A great deal has been written on these types of tests already, so we’ll try to keep this section brief and focused on situations where these techniques start to break down.

Unit tests

A unit test is generally defined by the idea of isolation. This can mean different things to different people, but a common definition is that the test is both isolated from the outside world (i.e. no network calls, reading files, etc) and exercises a single component of the system (e.g. one function, class, etc).

In Vector, we’ve found unit tests to be a particularly great fit for our transforms. This makes sense, since transforms are effectively isolated functions that take events in and return events out. For the same reason, we tend to use unit tests extensively around the encoder portions of our sinks.

For other types of components, so much of the functionality is focused on communication with external systems that it can be difficult to isolate logic enough for a unit test. As much as possible, we try to critically assess that difficulty and use it to help find ways we can refactor the design to be more modular and therefore amenable to unit testing. Unit tests are an excellent source of design feedback, so we want to feel that pain and refactor when they’re difficult to write.

That being said, there are two specific places we often run into the limitations of unit tests. The first and more obvious is around pieces of code that are fundamentally not isolated. The second situation has to do with the size of the input space and number of potential paths through the component under test. As an example-based testing strategy, the effectiveness of unit tests comes down to the developer’s ability to provide a thorough set of example inputs. This becomes exponentially more difficult with each logical branch, and requires recognizing paths you weren’t considering when you initially wrote the code.

Takeaways:

  • Isolation makes unit tests simple, fast, and reliable.
  • If something is difficult to unit test, refactor until it’s easy.
  • As a human, be wary of your ability to think up exhaustive example inputs.

Integration tests

The category of integration tests is a bit of a catch-all. Roughly defined, they’re example-based tests that are explicitly not isolated and focus on the interaction between two or more components.

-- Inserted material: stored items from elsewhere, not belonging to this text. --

/-- Rows of the row forms that a load, or an unscattered drain, touches for tile row m. -/
def tileRowAt (w : MWord) (p m q : Nat) : Int := ((rowNum w.rowC.toNat + m * p + q : Nat) : Int)

/-- Scatter entry of tile row m: none where it is skipped. -/
def scatterAt (list : Sp 16) (m : Nat) : Option Nat :=
  let e := spGet list m
  if e.getLsbD 15 then none else some (fld e 0 15)

/-- Group and row that a drain writes for (m, q), none where it writes no row. -/
def drainRow (w : MWord) (list : Sp 16) (p m q : Nat) : Option (Nat × Int) :=
  if w.dq then none
  else if w.se then (scatterAt list m).map fun x => (rowGrp x, ((rowNum x + q : Nat) : Int))
  else some (rowGrp w.rowC.toNat, tileRowAt w p m q)

/-- Every row that the command reads, and every row that it writes, as group and number. -/
def mReadRows (c : Crew) (k : MKind) (w : MWord) (fw : Word) (list : Sp 16) : List (Nat × Int) :=
  let nv := mCount c k w
  match k with
  | .step | .gather =>
    let pa := sliceRows (fwFa fw)
    let pb := sliceRows (fwFb fw)
    ((List.range (kdepthOf w)).filterMap fun i => sliceAt k list nv i).flatMap fun g =>
      (if w.aq || w.byp then [] else (List.range pa).map fun h => (rowGrp w.rowA.toNat, sliceRow w.rowA w.strideA pa g h)) ++
      ((List.range pb).map fun h => (rowGrp w.rowB.toNat, sliceRow w.rowB w.strideB pb g h)) ++
      (if fwFb fw = 13 then (List.range 2).map fun h =>
         (rowGrp (fwSrow fw), ((rowNum (fwSrow fw) + 2 * (g / 64) + h : Nat) : Int)) else [])
  | .load =>
    if w.aq then []
    else (List.range nv).flatMap fun m => (List.range (tileRows (fwFa fw))).map fun q =>
      (rowGrp w.rowC.toNat, tileRowAt w (tileRows (fwFa fw)) m q)
  | _ => []

def mWriteRows (c : Crew) (k : MKind) (w : MWord) (fw : Word) (list : Sp 16) : List (Nat × Int) :=
  if k.isDrain then
    (List.range (mCount c k w)).flatMap fun m => (List.range (tileRows (fwFa fw))).filterMap fun q =>
      drainRow w list (tileRows (fwFa fw)) m q
  else []

/-- Step 7 of R182 (R184). -/
def bankConflict (c : Crew) (k : MKind) (w : MWord) (fw : Word) (list : Sp 16) : Bool :=
  decide (k = .gather) && decide (fwFb fw = 13) &&
    (List.range (kdepthOf w / 2)).any fun p =>
      match sliceAt k list (mCount c k w) (2 * p), sliceAt k list (mCount c k w) (2 * p + 1) with
      | some g, some g' => if w.aq then decide (g % 16 = g' % 16) else decide (g % 8 = g' % 8)
      | _, _ => false

/-- The 15-bit row form of a group and number, for the phase sets. -/
def rowForm (x : Nat × Int) : Nat := x.1 * 2 ^ 14 + x.2.toNat

/-- What issuing finds. -/
inductive MIssue where
  | wait (cls : Nat)
  /-- a fault with the word left at the head -/
  | fault (cause : Nat)
  /-- an invalid word: consumed -/
  | badWord (c : Crew)
  | go (fw : Word) (gather scatter : Sp 16) (c : Crew)

/-- C has passed an M command (R179). -/
def cPassed (c : Crew) : Bool :=
  decide (c.strC.status = .arrived) || decide (c.strM.joints < c.strC.joints) ||
    (decide (c.strC.joints = c.strM.joints) &&
      decide (c.strM.pc < (if c.cd ≠ 0 then c.ors else if c.trap.inHandler then c.strC.pc else pcOf c .c)))

/-- Steps 3 to 8 of R182, and the phase sets (R247), for a valid word. DESIGN CHOICE (log 89): a list row whose unit is
poisoned is read as if it were clean: R182 gives issuing no such fault, and R195 speaks of the rows that the array reads. -/
def mChecks (s : State) (core : Nat) (c : Crew) (k : MKind) (w : MWord) (fw : Word) : Except Nat (Sp 16 × Sp 16) :=
  let useA := k.isStep && !w.aq && !w.byp
  if (w.aq && !active c .a) || (w.dq && !active c .v) then .error 0x0B
  else if (useA && decide (rowGrp w.rowA.toNat ≠ 0)) || (k.isStep && decide (rowGrp w.rowB.toNat ≠ 1)) ||
      (useA && decide (w.strideA.toNat % 2 = 0)) || (k.isStep && decide (w.strideB.toNat % 2 = 0)) then .error 0x08
  else
    let listRow := if k = .gather then w.rowG.toNat else w.rowS.toNat
    let nList := if k = .gather then kdepthOf w else if w.se then 128 else 0
    let listRows := (List.range ((nList + 31) / 32)).map fun i => (rowGrp listRow, ((rowNum listRow + i : Nat) : Int))
    if listRows.any fun x => !relOk c x.1 x.2 then .error 0x03
    else
      let list := spList 0 (listEntries s core c listRow nList)
      let nv := mCount c k w
      let qn := k.isStep && decide (fwFb fw = 13)
      if k = .gather ∧ (((List.range nList).any fun i => decide (fld (spGet list i) 12 3 ≠ 0)) = true ∨
          (qn && !(List.range ((kdepthOf w + 15) / 16)).all fun grp => oneBlock k list nv 16 grp) = true) then .error 0x01
      else
        let rs := mReadRows c k w fw list
        let ws := mWriteRows c k w fw list
        if (rs ++ ws).any fun x => !relOk c x.1 x.2 then .error 0x03
        else if bankConflict c k w fw list then .error 0x09
        else if k = .rdrain ∧ windowRows - inWindowRows c + (spillCap s c - c.rem.rspill) < 2048 then .error 0x0E
        else if (listRows ++ rs).any (fun x => !phaseOk s c .m true false (rowForm x)) ||
            ws.any (fun x => !phaseOk s c .m false true (rowForm x)) then .error 0x0F
        else .ok (if k = .gather then (list, []) else ([], list))

/-- TADDR of a fault at issue: the queue of an inactive endpoint, else 0 (R238). DESIGN CHOICE (log 110): R238 gives no byte offset
for a fault on a scratchpad-row operand of M or S (0x03, 0x0F, 0x18), and TADDR is 0. -/
def mFaultAddr (c : Crew) (w : MWord) (cause : Nat) : Nat :=
  if cause = 0x0B then (if w.aq && !active c .a then 1 else 10) else 0

/-- Issue of a command: the format word is popped and latched, and the counter rises. -/
def mIssue (s : State) (core : Nat) (c : Crew) (k : MKind) (w : MWord) : MIssue :=
  match qPop c 9 with
  | .empty => if cPassed c then .fault 0x0A else .wait 0xC
  | .failed cause _ _ => .fault cause
  | .data x c1 =>
    let fw : Word := x.truncate 64
    if !fwValid k w c fw then .badWord c1
    else match mChecks s core c k w fw with
    | .error cause => .fault cause
    | .ok (g, sc) =>
      if 1023 ≤ dRead c .m (fwDc fw) then .wait 0xE
      else
        let keep := k.isDrain || (decide (k = .step) && w.byp)
        let m : MCtx := { c1.mctx with fw := some fw, mprog := 0, gather := g, scatter := sc, group := [], flags := 0,
                                       bypValid := c1.mctx.bypValid && keep }
        .go fw g sc (dWrite { c1 with mctx := m } .m (fwDc fw) (dRead c .m (fwDc fw) + 1))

Given Vector’s focus on integrating with a wide variety of external systems, we have a higher ratio of integration tests than your average system. Even once we’ve done all we can to isolate logic into small, unit-testable functions, we still need to ensure the component as a whole does what it’s supposed to. If unit tests tell you that something works in theory, integration tests tell you that it should work in practice.

Similar to unit tests, there are two major downsides to integration tests. The first is the same problem unit tests have with exhaustiveness, but intensely magnified. Because they often cover the interaction of multiple whole systems, integration tests will virtually never cover the combinatorial explosion of potential execution paths. Second, integration tests are often simply a pain to write and maintain. Given their dependence on external systems, they can be tedious to write, slow to run, and often flaky if their environment isn’t set up just so.

Takeaways:

  • While they can be a pain, integration tests are a valuable sanity check that your system will actually work for users.
  • Don’t overuse them trying to cover every possible scenario, because you can’t.

Generative testing

The idea of generative testing is a direct response to the shared shortcoming of example-based strategies like unit and integration testing. Humans are bad at visualizing very large state spaces, and the state space of your code’s possible inputs and execution paths is enormous. You also bring all the same biases when writing tests as you did when writing the original code.

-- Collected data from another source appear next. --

/-- A record from its rows; `ci` gives the rows of a fixed readout vector. -/
def recordOf (o : Word) (rows ci : List Row) : Record :=
  let nu := if hasU o then valRows o 128 else 0
  let nv := valRows o 128
  let nw := if hasW o then valRows o 64 else 0
  { u := if hasU o then blockVals o rows 128 else []
    v := blockVals o (rows.drop nu) 128
    w := if hasW o then blockVals o (rows.drop (nu + nv)) 64 else []
    cv := if hasC o then blockVals o (rows.drop (nu + nv + nw)) 64 else if dYo o then blockVals o ci 64 else [] }

/-- The element of one channel: b, then A by its second index; with flags. -/
structure ChanElem where
  b : List Nat
  a : List (List Nat)
  fl : BitVec 6
deriving DecidableEq, Repr

/-- The element of channel ch at a step: `par k` is channel ch of parameter tile HP + k. -/
def chanElem (o : Word) (r : Record) (par : Nat → List Nat) (ch : Nat) : ChanElem :=
  let u := r.u.getD ch 0
  let v := r.v.getD ch 0
  let bs := (List.range 64).map fun d => if dBf o = 0 then mul32 v (r.w.getD d 0) else ⟨v, 0⟩
  let aOf (p : Nat) : FRes :=
    match dAf o with
    | 0 => ⟨u, 0⟩
    | 1 => let x := mul32 u p; (fexp2 0 false fF32 (fval fF32 x.bits)).or x.flags
    | 2 => ⟨p, 0⟩
    | _ => mul32 u p
  let as := (List.range (blockN (dKind o))).map fun k =>
    (List.range 64).map fun d => aOf ((par k).getD d 0)
  { b := bs.map fun x => x.bits, a := as.map fun l => l.map fun x => x.bits,
    fl := orFlags bs ||| orFlags as.flatten }

/-! ### The operators of R51, on one channel -/

/-- max of R40 in FP32. -/
def max32 (x y : Nat) : Nat := fminmax true fF32 x y

/-- fma over a block row: c := start; for k: c := fma(A[i, k], h[k], c). -/
def blockDot (n : Nat) (a : List (List Nat)) (h : List Nat) (d start : Nat) : FRes :=
  (List.range n).foldl (fun (acc : FRes) k => (fma32 ((a.getD k []).getD d 0) (h.getD (d / n * n + k) 0) acc.bits).or acc.flags)
    ⟨start, 0⟩

/-- State update of one channel (R51). -/
def stateUpdate (kind : Nat) (e : ChanElem) (h : List Nat) : List FRes :=
  (List.range 64).map fun d =>
    let a := (e.a.getD 0 []).getD d 0
    let b := e.b.getD d 0
    let x := h.getD d 0
    match kind with
    | 0 => fma32 a x b
    | 4 => let y := add32 a x; ⟨max32 y.bits b, y.flags⟩
    | 5 => fma32 a b x
    | _ => blockDot (blockN kind) e.a h d b

/-- The element of a step as it enters a prefix: a gated-sum element is (+0, enc(g·x)). -/
def prefixElem (kind : Nat) (e : ChanElem) : ChanElem :=
  if kind = 5 then
    let bs := (List.range 64).map fun d => mul32 ((e.a.getD 0 []).getD d 0) (e.b.getD d 0)
    { b := bs.map fun x => x.bits, a := [], fl := e.fl ||| orFlags bs }
  else e

/-- A part of combine(X1, X2): X1 earlier. -/
def combineA (kind : Nat) (a1 a2 : List (List Nat)) : List (List FRes) :=
  let n := blockN kind
  let g (a : List (List Nat)) (k d : Nat) : Nat := (a.getD k []).getD d 0
  match kind with
  | 0 => [(List.range 64).map fun d => mul32 (g a2 0 d) (g a1 0 d)]
  | 4 => [(List.range 64).map fun d => add32 (g a2 0 d) (g a1 0 d)]
  | 5 => []
  | _ => (List.range n).map fun j => (List.range 64).map fun d =>
      let b := d / n * n
      (List.range (n - 1)).foldl (fun (acc : FRes) k =>
        (fma32 (g a2 (k + 1) d) (g a1 j (b + k + 1)) acc.bits).or acc.flags) (mul32 (g a2 0 d) (g a1 j b))

/-- b part of combine(X1, X2). -/
def combineB (kind : Nat) (b1 : List Nat) (a2 : List (List Nat)) (b2 : List Nat) : List FRes :=
  (List.range 64).map fun d =>
    let a := (a2.getD 0 []).getD d 0
    let x := b1.getD d 0
    let y := b2.getD d 0
    match kind with
    | 0 => fma32 a x y
    | 4 => let z := add32 a x; ⟨max32 z.bits y, z.flags⟩
    | 5 => add32 x y
    | _ => blockDot (blockN kind) a2 b1 d y

/-- combine on one channel. -/
def combineChan (kind : Nat) (x1 x2 : ChanElem) : ChanElem :=
  let a := combineA kind x1.a x2.a
  let b := combineB kind x1.b x2.a x2.b
  { b := b.map fun x => x.bits, a := a.map fun l => l.map fun x => x.bits,
    fl := x1.fl ||| x2.fl ||| orFlags b ||| orFlags a.flatten }

/-- Carry application of one channel: prefix (Al, bl) and carry state hc. -/
def applyCarry (kind : Nat) (x : ChanElem) (hc : List Nat) : List FRes := combineB kind hc x.a x.b

/-- The readout of one channel's state (R206): the tree over all 64 leaves. -/
def readoutChan (cv : List Nat) (st : List Nat) : FRes :=
  (treeRoot add32 ((List.range 64).map fun d => some (mul32 (cv.getD d 0) (st.getD d 0)))).getD ⟨0, 0⟩

/-- Aggregate block at tile h, one channel: b in h, A in h + 1 and on. -/
def aggGet (c : Crew) (kind h ch : Nat) : ChanElem :=
  { b := chanGet c h ch, a := (List.range (aggW kind - 1)).map fun k => chanGet c (h + 1 + k) ch, fl := 0 }
def aggPut (c : Crew) (kind h ch : Nat) (x : ChanElem) : Crew :=
  (List.range (aggW kind - 1)).foldl (fun c k => chanPut c (h + 1 + k) ch (x.a.getD k [])) (chanPut c h ch x.b)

Generative tests address these issues by taking the human out of the equation and having the computer generate millions of example inputs. The trade-off is that since you aren’t simply hard-coding a list of inputs and their expected outputs anymore, you’re forced to come up with more creative ways of identifying failures.

Property-based tests

A simple way to think about property-based tests is that they are unit tests where the computer comes up with random example inputs. Since the test author can no longer provide the expected output along with those example inputs, they instead declare certain properties that must hold true across any combination of input and output. A classic example is testing a function that reverses a list against the property that any list reversed twice must be equal to itself.

While this is something you could do with no tooling support at all, there are some pretty advanced libraries that make things easier (e.g. the venerable quickcheck and more recent hypothesis). Beyond simple random input generation, these tools often include valuable features like customizable generators and shrinking, which attempts to simplify failing inputs as much as possible before presenting them to you.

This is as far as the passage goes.